Nick Chen (right) contracts with a young farmer nicknamed “Big Bear” to produce pineapple for drying.

Nick Chen (right) contracts with a young farmer nicknamed “Big Bear” to produce pineapple for drying.
 

Promoting Taiwan

Nick Chen was born in Tainan’s Nanxi District, known as “the home of fruit.” Besides growing mango, it is Taiwan’s biggest producer of star fruit, and the area cultivated with jujube ranks third nationwide. Chen and his wife Chen Yi Qian, a fine arts teacher, founded Sunny­GoGo ten years ago. Their initial goal was to promote fruits from their hometown. As well as drying fruit, they also ship premium-quality fresh jujubes, Irwin mangoes, and Yuhebao lychees to Japan by air. Chen says in his authentic Tainan accent that fruit from other countries cannot match the refinement of fruit from Taiwan.

Besides SunnyGoGo, we also visit the Green Bee Jam factory, which has both ISO 22000 and HACCP certifications. Even though the visitors’ walkway is separated from the processing area by glass, you can still smell the rich fragrance of their fruit fillings.
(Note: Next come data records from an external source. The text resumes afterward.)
-- ==== Sys2Proof/Laws/KeepsSwitch.lean ====
section
/-!
SUPPORT. What the operations of the switch, the ports and the CAN controllers keep (`Keeps`).
-/
namespace Sys2Proof.Machine

variable {s₀ s : State}

/-! ### Listener -/

theorem keeps_setSlice {x1 x2} (h : Keeps s₀ s) : Keeps s₀ (setSlice s x1 x2) := by
  unfold setSlice
  repeat' first
    | with_reducible assumption | intro _

    | with_reducible apply keeps_mk

theorem keeps_setQueue {x1 x2} (h : Keeps s₀ s) : Keeps s₀ (setQueue s x1 x2) := by
  unfold setQueue
  repeat' first
    | with_reducible assumption | intro _

    | with_reducible apply keeps_mk

theorem keeps_setParser {x1 x2} (h : Keeps s₀ s) : Keeps s₀ (setParser s x1 x2) := by
  unfold setParser
  repeat' first
    | with_reducible assumption | intro _

    | with_reducible apply keeps_mk

theorem keeps_qFlags {x1 x2 x3} (h : Keeps s₀ s) : Keeps s₀ (qFlags x1 x2 x3 s) := by
  unfold qFlags
  repeat' first
    | with_reducible assumption | intro _
    | (with_reducible first | apply keeps_ite | apply keeps_setBit | apply keeps_raise | apply keeps_foldl)
    | (extract_lets +onlyGivenNames x; first
        | (refine keeps_use (s₀ := s₀) x ?_ (fun hx => ?_); rotate_left; clear_value x; rotate_left; subst x) | clear_value x)
    | split

theorem keeps_qFlag {x1 x2} (h : Keeps s₀ s) : Keeps s₀ (qFlag x1 x2 s) := by
  unfold qFlag
  repeat' first
    | (with_reducible first | assumption | apply keeps_stickyEn)
    | split

theorem keeps_qNote {ps u} (h : Keeps s₀ s) : Keeps s₀ (qNote ps u s) := by
  unfold qNote
  repeat' first
    | with_reducible assumption | intro _
    | (with_reducible first | apply keeps_ite | apply keeps_raise | apply keeps_foldl | apply keeps_getD)
    | (extract_lets +onlyGivenNames x; first
        | (refine keeps_use (s₀ := s₀) x ?_ (fun hx => ?_); rotate_left; clear_value x; rotate_left; subst x) | clear_value x)
    | split | refine keeps_snd (by with_reducible assumption) ?_ | refine keeps_some (by with_reducible assumption) ?_
    | with_reducible apply keeps_mk

theorem keeps_bumpStale {x1} (h : Keeps s₀ s) : Keeps s₀ (bumpStale x1 s) := by
  unfold bumpStale
  repeat' first
    | (with_reducible first | assumption | apply keeps_setBit | apply keeps_errInc)

theorem keeps_bumpTailDrop {x1} (h : Keeps s₀ s) : Keeps s₀ (bumpTailDrop x1 s) := by
  unfold bumpTailDrop
  repeat' first
    | (with_reducible first | assumption | apply keeps_setBit | apply keeps_errInc)

theorem keeps_bumpPushout {x1} (h : Keeps s₀ s) : Keeps s₀ (bumpPushout x1 s) := by
  unfold bumpPushout
  repeat' first
    | (with_reducible first | assumption | apply keeps_setBit | apply keeps_errInc)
Green Bee vice president Kevin Wang notes that among the company’s fruit products, mango and passion fruit have the highest acceptance worldwide. The fillings they make with these two fruits can be widely used in cakes, dorayaki, and red bean cakes. The fruit sauces, meanwhile, are mainly used in cold tea drinks and salads, or on tofu pudding and ice cream. Taiwan’s Irwin mangoes, for example, have a pronounced flavor, and when concentrated into a filling or sauce, are more fragrant than mangoes from other countries, helping Green Bee’s products stand out from the competition. They work with a partner company to produce frozen mango pancake dough for export to the US.

The diverse uses of Taiwanese fruit go far beyond enabling summer fruit to be eaten in winter. As Nick Chen points out, fresh fruit has a limited storage life. Fruit can only be transported over long distances and stored for long periods if it is processed. Drying makes it possible to market Taiwan’s high-quality tropical fruit to the whole world.